There is a fascinating article in the Los Angeles Times written by Mickey Edwards, a Republican Party apparatchik of many years standing, called Reagan wouldn’t recognize this GOP. This was the ‘money quote’ for me:

Over the last several years, conservatives have turned themselves inside out: They have come to worship small government and have turned their backs on limited government. They have turned to a politics of exclusion, division and nastiness. Today, they wonder what went wrong, why Americans have turned on them, why they lose, or barely win, even in places such as Indiana, Virginia and North Carolina.

So George W. Bush and John “I support the Bailout” McCain represented the worship of… small government??? So presumably this ‘small’ government must have consumed a smaller portion of the national wealth when it left office compared to when it took office, right? I mean is that not surely the most direct and uncontroversial measure of the size of a government? Ok, 9/11 happened… so if we were to factor out all military spending, would that give us a smaller state at the end of the Bush presidency than at the start? I will leave you to guess the answer to that very simple question. And are there more regulations governing, well, almost everything, now compared when Bush took power? If there are more, then how is that either small or limited?

In America, government is … us. What is “exceptional” about America is the depth of its commitment to the principle of self-government; we elect the government, we replace it or its members when they displease us, and by our threats or support, we help steer what government does.

Of course this ‘us’ of whom he speaks are in reality the political activists who gain the support of a plurality to sanctify the latest looting schedules. His contempt for ‘ Joe the Plumber’ says it all. Joe was indeed one of ‘us’, one of the great unwashed who dared to fart loudly during the chorus of media hosannas surrounding Obama’s stately progress across The Blessed Land. Mickey Edwards on the other hand was a career politician who now lectures on Legislative Politics and International Affairs… in other words, he is about as much one of ‘them’ as you can get.

And there is nothing particularly ‘exceptional’ about his description of American government unless Mickey Edwards thinks most of the rest of the ‘first world’ are organised as feudal states. The ‘limits’ to government expressed in the sainted US Constitution may be still be a viable tool for securing thing like freedom of expression and the right to defend yourself, well at least somewhat, but they do less than nothing to make anyone secure in their property or in any way less vulnerable to the political looter class (whom Mickey Edward could identify by simply looking in a mirror) from using the political system to help themselves to other people’s money.

And that, my chums across the ocean, is exactly why you are just as totally fucked as the rest of us.

33 comments to Meathead Conservatism

  • What precisely is the difference between “small” and “limited” government?

  • Janine

    That’s got to be the most incoherent double talk I’ve read in quite some time. Man oh man the party needs a colonic and pronto.
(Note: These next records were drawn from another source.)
/-! ### The leap table (R401) -/

/-- A write of an entry's OFF word. -/
def leapWrite (s : State) (k : Nat) (v : Word) : State :=
  let a := 0x30400 + 16 * k
  let staged := (getReg s a).toNat + regFld s (a + 4) 15 0 * 2 ^ 32
  let off := toSigned 16 (fld v 15 0)
  let bad := refuse s Reg.timBase 0x0401
  let change (m : SMap (Nat × Int)) : State := { s with tim := { s.tim with leap := m } }
  if bit v 31 then
    let prevOff := if k = 0 then leapBase s else leapOff s (k - 1)
    let ok := (List.range k).all (leapValid s) && (k = 0 || leapEff s (k - 1) < staged) &&
      (off = prevOff + 1 || off = prevOff - 1) && (!leapValid s k || !timOn s)
    if ok then pinEval (setReg (change (smSet s.tim.leap k (staged, off))) (a + 8) (v &&& 0x8000FFFF#32)) else bad
  else if !leapValid s k then s
  else if timOn s || (List.range 32).any (fun j => k < j && leapValid s j) then bad
  else pinEval (setReg (change (smErase s.tim.leap k)) (a + 8) (v &&& 0xFFFF#32))

/-- LEAP_ENTRY_WRITE (R401). -/
def execLeapEntryWrite (k : Nat) (v : Word) (s : State) : Host.Outcome State Fault Refusal := done (leapWrite s (k % 32) v)

/-! ### 1PPS (R403) -/

/-- PPS_OUT_EDGE: T_sel crosses a whole second plus PPS_OUT_OFFSET, within 2 ns. -/
def execPpsOutEdge (s : State) : Host.Outcome State Fault Refusal :=
  done (
    let off8 := 8 * toSigned 32 (getReg s Reg.timPpsOutOffset).toNat
    let r := (selTime8 s (8 * s.raw) - off8) % 8000000000
    if regBit s Reg.timPpsCfg 31 && (s.tim.valid || regBit s Reg.timPpsCfg 30) && (r ≤ 16 || 7999999984 ≤ r) then
      { s with tim := { s.tim with ppsOut := true, ppsOutEnd := s.raw + 1000 * regFld s Reg.timPpsCfg 18 0 } }
    else s)

/-- The level PPS_OUT drives (R403, Table 22.11): deasserted in KEEP (R550) and while time is not valid, unless OUT_MODE
is 1. -/
def ppsLevel (s : State) : Option Bool :=
  bankOut s 3 (driveOf (s.tim.ppsOut && (s.tim.valid || regBit s Reg.timPpsCfg 30) && s.pwr.st != .keep)
    (regBit s Reg.timPpsCfg 29) false)

/-- PPS_OUT_END: the pin deasserts after OUT_WIDTH. -/
def execPpsOutEnd (s : State) : Host.Outcome State Fault Refusal :=
  done (if s.tim.ppsOut && s.tim.ppsOutEnd ≤ s.raw then { s with tim := { s.tim with ppsOut := false } } else s)

/-! ### Latches of reads (R385, R406) -/

/-- A read of a port's TXTS_W0 by a host port. -/
def txtsPop (s : State) (port p : Nat) : Word × State :=
  match smGet [] s.tim.txts p with
  | [] => (0#32, s)
  | t :: r =>
    (BitVec.ofNat 32 (2 ^ 31 + t.msgType * 2 ^ 24 + t.domain * 65536 + t.seqId),
     { s with tim := { s.tim with txts := smPut [] s.tim.txts p r, txtsLatch := smPut none s.tim.txtsLatch (port * 8 + p) (some t) } })

/-- TXTS_POP (R406). -/
def execTxtsPop (port p : Nat) (s : State) : Host.Outcome State Fault Refusal :=
  done (let x := txtsPop s (port % 2) (p % 6); respond x.2 [x.1])

/-- The words of a domain's page at offsets 0x08 to 0x24. -/
def domWords (x : Domain) : List Word :=
  [x.vals.s, x.vals.s / 2 ^ 32 % 65536, x.vals.ns, x.vals.sub, ofSigned 32 x.vals.rate, x.vals.anchor, x.vals.anchor / 2 ^ 32, x.gen].map
    (BitVec.ofNat 32 ·)

/-- A read of a domain's OFFSET_S_LO by a host port. -/
def domSetLatch (s : State) (port d : Nat) : Word × State :=
  match domWords (domOf s d) with
  | [] => (0#32, s)
  | w :: r => (w, { s with tim := { s.tim with domLatch := smSet s.tim.domLatch (port * 2 + d) r } })

/-- DOMAIN_SET_LATCH (R385). -/
def execDomainSetLatch (port d : Nat) (s : State) : Host.Outcome State Fault Refusal :=
  done (let x := domSetLatch s (port % 2) (d % 2); respond x.2 [x.1])

/-- TIM is disabled: both domains FREE, each change with its event and record (R387), time not valid, no slew (R629). -/
def timDisabled (s : State) : State :=
  let s := { s with tim := { s.tim with slew := none } }
  pinEval (timeWithdraw (domChange (domChange s 0 .free) 1 .free))

/-- A write of DOM_CFG: dropped while the domain is selected and time is valid. A new SOURCE starts its own
counts; SOURCE_JUMP stays until REACQUIRE (R393). -/
def domCfgWrite (s : State) (d : Nat) (v : Word) : State :=
  if d = s.tim.sel && s.tim.valid then refuse s Reg.timBase 0x0409
  else
    let old := domSource s d
    let s := specWrite s (domPage d) v
    if domSource s d = old then s
    else setDom s d { domOf s d with usable := 0, inLock := 0, jumps := 0, lastUsable := s.raw, reacqForce := none }

end Sys2Proof.Machine
end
    So to summarize: the Bush years of taxes and regulation were “small” government but not limited government.

    We’re different because, well, we have lots of government and that means we’re involved, unlike all the Europeans I guess who have lots of government and aren’t involved, I guess?

    You can’t want less government (although what the hell he thinks the Constitution was designed to do is a mystery to me) because as the government is “us” and that means you want less of “us” if you want small government.
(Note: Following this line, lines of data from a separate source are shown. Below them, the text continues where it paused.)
/-- Adds to an accumulator (R452): its new value and how often it wrapped. -/
def accStep (w : Word) (a : IntAcc) (x : Int) : IntAcc :=
  let u : Int := ((2 ^ (32 + fld w 4 0) : Nat) : Int)
  let sum : Int := (a.frac : Int) + x
  let n : Int := sum / u
  let signed := fld w 30 28 = 0
  let v : Int := (if signed then toSigned 32 a.value else (a.value : Int)) + n
  let wraps : Nat := (if signed then (v + 2 ^ 31) / 2 ^ 32 else v / 2 ^ 32).natAbs
  { a with value := ofSigned 32 v, frac := (sum % u).toNat, wrap := a.wrap || wraps != 0, wraps := Nat.min 255 (a.wraps + wraps) }

def pulseUnit : Nat := 1000000 * 2 ^ 48

/-- Feeds a pulse stage (R457, R458): n more pulses fall due. -/
def pulseFeed (s : State) (n x : Nat) : State :=
  let fr := smGet 0 s.nrg.run.fracs n + x * (getReg s (Reg.nrgPulseConst n)).toNat
  let due := fr / pulseUnit
  let p := smGet Pulse.reset s.nrg.pulses n
  let took := Nat.min due (65535 - p.backlog)
  let drop := due - took
  let s := { s with nrg := { s.nrg with
    run := { s.nrg.run with fracs := smPut 0 s.nrg.run.fracs n (fr % pulseUnit) },
    pulses := smPut Pulse.reset s.nrg.pulses n { p with backlog := p.backlog + took } } }
  if drop = 0 then s
  else (List.range drop).foldl (fun s _ => logEvent (evt (bump s (Reg.nrgCnt 4)) Reg.nrgEvents 0x10) 0x1542 0xFFFF []) s

/-- One phase (3 the total) of an applied step feeds everything set on it. -/
def feedPhase (s : State) (e p : Nat) (pw qw : Rat) (ep eq es : Int) : State :=
  let b := billing pw qw ep eq es
  let at_ (q : Nat) : Nat := match b[q]? with | some v => v | none => 0
  let s := (List.range 7).foldl (fun s q => if at_ q = 0 then s else addTotal s e p q (at_ q)) s
  let x := (List.range 32).foldl (fun (x : SMap IntAcc × Bool) k =>
    let w := intCfg s e k
    if bit w 31 && accPhase w = p then
      let a := smGet IntAcc.reset x.1 (32 * e + k)
      let a' := accStep w { a with wrap := false } (accAdds w pw qw ep eq es)
      (smPut IntAcc.reset x.1 (32 * e + k) { a' with wrap := a.wrap || a'.wrap }, x.2 || a'.wrap)
    else x) (s.nrg.run.accs, false)
  let s := { s with nrg := { s.nrg with run := { s.nrg.run with accs := x.1 } } }
  let s := if x.2 then evt s Reg.nrgEvents 0x20 else s
  (List.range 4).foldl (fun s n =>
    let c := getReg s (Reg.nrgPulseCfg n)
    if bit c 31 && fld c 28 28 = e && fld c 17 16 = p then pulseFeed s n (at_ (fld c 23 20)) else s) s

/-- Starts a pulse from the backlog at a step end (R458). -/
def pulseStart (s : State) (n : Nat) : State :=
  let p := smGet Pulse.reset s.nrg.pulses n
  let w := regFld s (Reg.nrgPulseWidth n) 15 0
  let free : Bool := match p.lastStart with
    | some t => decide (t + 1000 * Nat.max 1000 (2 * w) ≤ s.raw)
    | none => true
  if regBit s (Reg.nrgPulseCfg n) 31 && p.backlog != 0 && free then
    let p := { p with backlog := p.backlog - 1, lastStart := some s.raw, endAt := some (s.raw + 1000 * w), sent := (p.sent + 1) % 65536 }
    let s := { s with nrg := { s.nrg with pulses := smPut Pulse.reset s.nrg.pulses n p } }
    bump s (Reg.nrgPulseCount n)
  else s

def putLive (s : State) (e m p v : Nat) : State :=
  { s with nrg := { s.nrg with live := smPut 0#32 s.nrg.live (128 * e + 16 * m + 4 * p) (BitVec.ofNat 32 v) } }

/-- An applied step of an element (R437–R440, R457). Where the spec states no value, a free one stands. -/
def elementStep (s : State) (e endAt tai : Nat) (q : List Int) : State :=
  let f (k : Nat) : Rat := ((Config.freeNat (s.freeCount + k) : Nat) : Rat)
  let up (k : Nat) : Bool := Config.freeNat (s.freeCount + 16) |>.testBit k
  let vals := (List.range 3).map (fun p =>
    phaseVal s e p endAt (match q[3 * e + p]? with | some x => x | none => 0))
  let pick (o : Option Rat) (k : Nat) : Rat := match o with | some v => v | none => f k
  let P (p : Nat) : Rat := match vals[p]? with | some v => pick v.p p | none => 0
  let Q (p : Nat) : Rat := match vals[p]? with | some v => pick v.q (3 + p) | none => 0
  let S2 (p : Nat) : Rat := match vals[p]? with | some v => pick v.s2 (6 + p) | none => 0
  let V2 (p : Nat) : Rat := match vals[p]? with | some v => pick v.v2 (9 + p) | none => 0
  let I2 (p : Nat) : Rat := match vals[p]? with | some v => pick v.i2 (12 + p) | none => 0
  let inFree := Config.freeNat (s.freeCount + 15) % 2 ^ 32
  let s := { s with freeCount := s.freeCount + 17 }
  let pT := P 0 + P 1 + P 2
  let qT := Q 0 + Q 1 + Q 2
  let s := (List.range 4).foldl (fun s m => dirStep s e m tai (if m = 3 then pT else P m)) s
  let s := (List.range 4).foldl (fun s m => dirStep s e (4 + m) tai (if m = 3 then qT else Q m)) s
  let pc (p : Nat) : Rat := if atOrBelow (P p) 1 (creepOf s e) then 0 else P p
  let qc (p : Nat) : Rat := if atOrBelow (Q p) 1 (creepOf s e) then 0 else Q p
  let pOn (p : Nat) : Bool := !atOrBelow (P p) 1 (creepOf s e)
  let qOn (p : Nat) : Bool := !atOrBelow (Q p) 1 (creepOf s e)
  let ep (p : Nat) : Int := stepEnergy (pc p) (up p)
  let eq (p : Nat) : Int := stepEnergy (qc p) (up (3 + p))
  let es (p : Nat) : Int := if pOn p || qOn p then stepEnergySqrt (S2 p) (up (6 + p)) else 0
  let s := (List.range 3).foldl (fun s p => feedPhase s e p (pc p) (qc p) (ep p) (eq p) (es p)) s
  let s := feedPhase s e 3 (pc 0 + pc 1 + pc 2) (qc 0 + qc 1 + qc 2) (ep 0 + ep 1 + ep 2) (eq 0 + eq 1 + eq 2)
    (es 0 + es 1 + es 2)
  let s := bump s (Reg.nrgCnt 0)
  let s := if (List.range 3).any (fun p => !pOn p || !qOn p) then bump s (Reg.nrgCnt 2) else s
  let s := { s with nrg := { s.nrg with run := { s.nrg.run with
    steps := smPut 0 s.nrg.run.steps e ((smGet 0 s.nrg.run.steps e + 1) % 2 ^ 32) } } }
  let s := (List.range 3).foldl (fun s p =>
    putLive (putLive (putLive (putLive (putLive s e 0 p (ratFlt (P p))) e 1 p (ratFlt (Q p))) e 2 p (ratSqrtFlt (S2 p)))
      e 3 p (ratSqrtFlt (V2 p))) e 4 p (ratSqrtFlt (I2 p))) s
  let s := putLive (putLive (putLive s e 0 3 (ratFlt pT)) e 1 3 (ratFlt qT)) e 2 3 (ratSqrtSumFlt [S2 0, S2 1, S2 2])
  if (roleChan s e 7).isSome then putLive s e 4 3 inFree else s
    Small government is “bad” because, it just is, but limited government, which isn’t small, so its big I guess, is great because it has boundaries! And I guess boundaries don’t stop it from growing, so “limited” government sure as hell isn’t “small” government.

    Or something like that.

  • Alice

    “And that, my chums across the ocean, is exactly why you are just as totally fucked as the rest of us.”

    Sad, but true.

    Perry, you seem to be coming round to the point of view that western democracies are approaching the same sort of discontinuity that affected the late lamented USSR. What would you like to see happen the day after?

  • AndyJ

    As the words of the old country song sang: “you’ve got to stand for something or you’ll fall for anything.”

    Course, the Democrats stand for -ENEMY-… They know that more power will do until an ENEMY comes along. While waiting for the ENEMY they just have to keep the factions from splitting apart like an old Fiat on benzene and nitro…

    They also have to move fast as they expect to lose the House in 2010…

    We may be fooked but we do know when we’ll vote again…

  • Janine

    We may be fooked but we do know when we’ll vote again…

    Yeah but if in 2010 this dickwad laywyer is the sort of guy informing the party, how does voting the Democrats out makes us any better off?

  • Bod

    I hate it when our own illuminati gloat.

  • Hell no, I am not gloating, Bod, it is a call to action. I am just pointing at the enemy. The way I see it we are all very much in this steaming pile of poop together.

  • Russ

    Sometimes even the devil speaks the truth.
    There is a HUGE difference between “Small” government, and “limited” government.

    “Small” government is an idiocy. What’s small? A government with a tiny budget, not solving problems?

    “Limited government” is a statement which draws explicit examples, and which is excluded from doing “this” and “this” and “this.”

    That government no longer exists in America. Maybe it can again, once the statists who gutted free speech and private property have finally had their day.

    We’ll probably regain our freedom at the expense of law, but as Heinlein says, that’s called “bad luck.”

  • mrbill

    Mickey Edwards used to be in the Oklahoma legislature but got run out for being a liberal. Being a liberal in Ok. is not a good thing for political life.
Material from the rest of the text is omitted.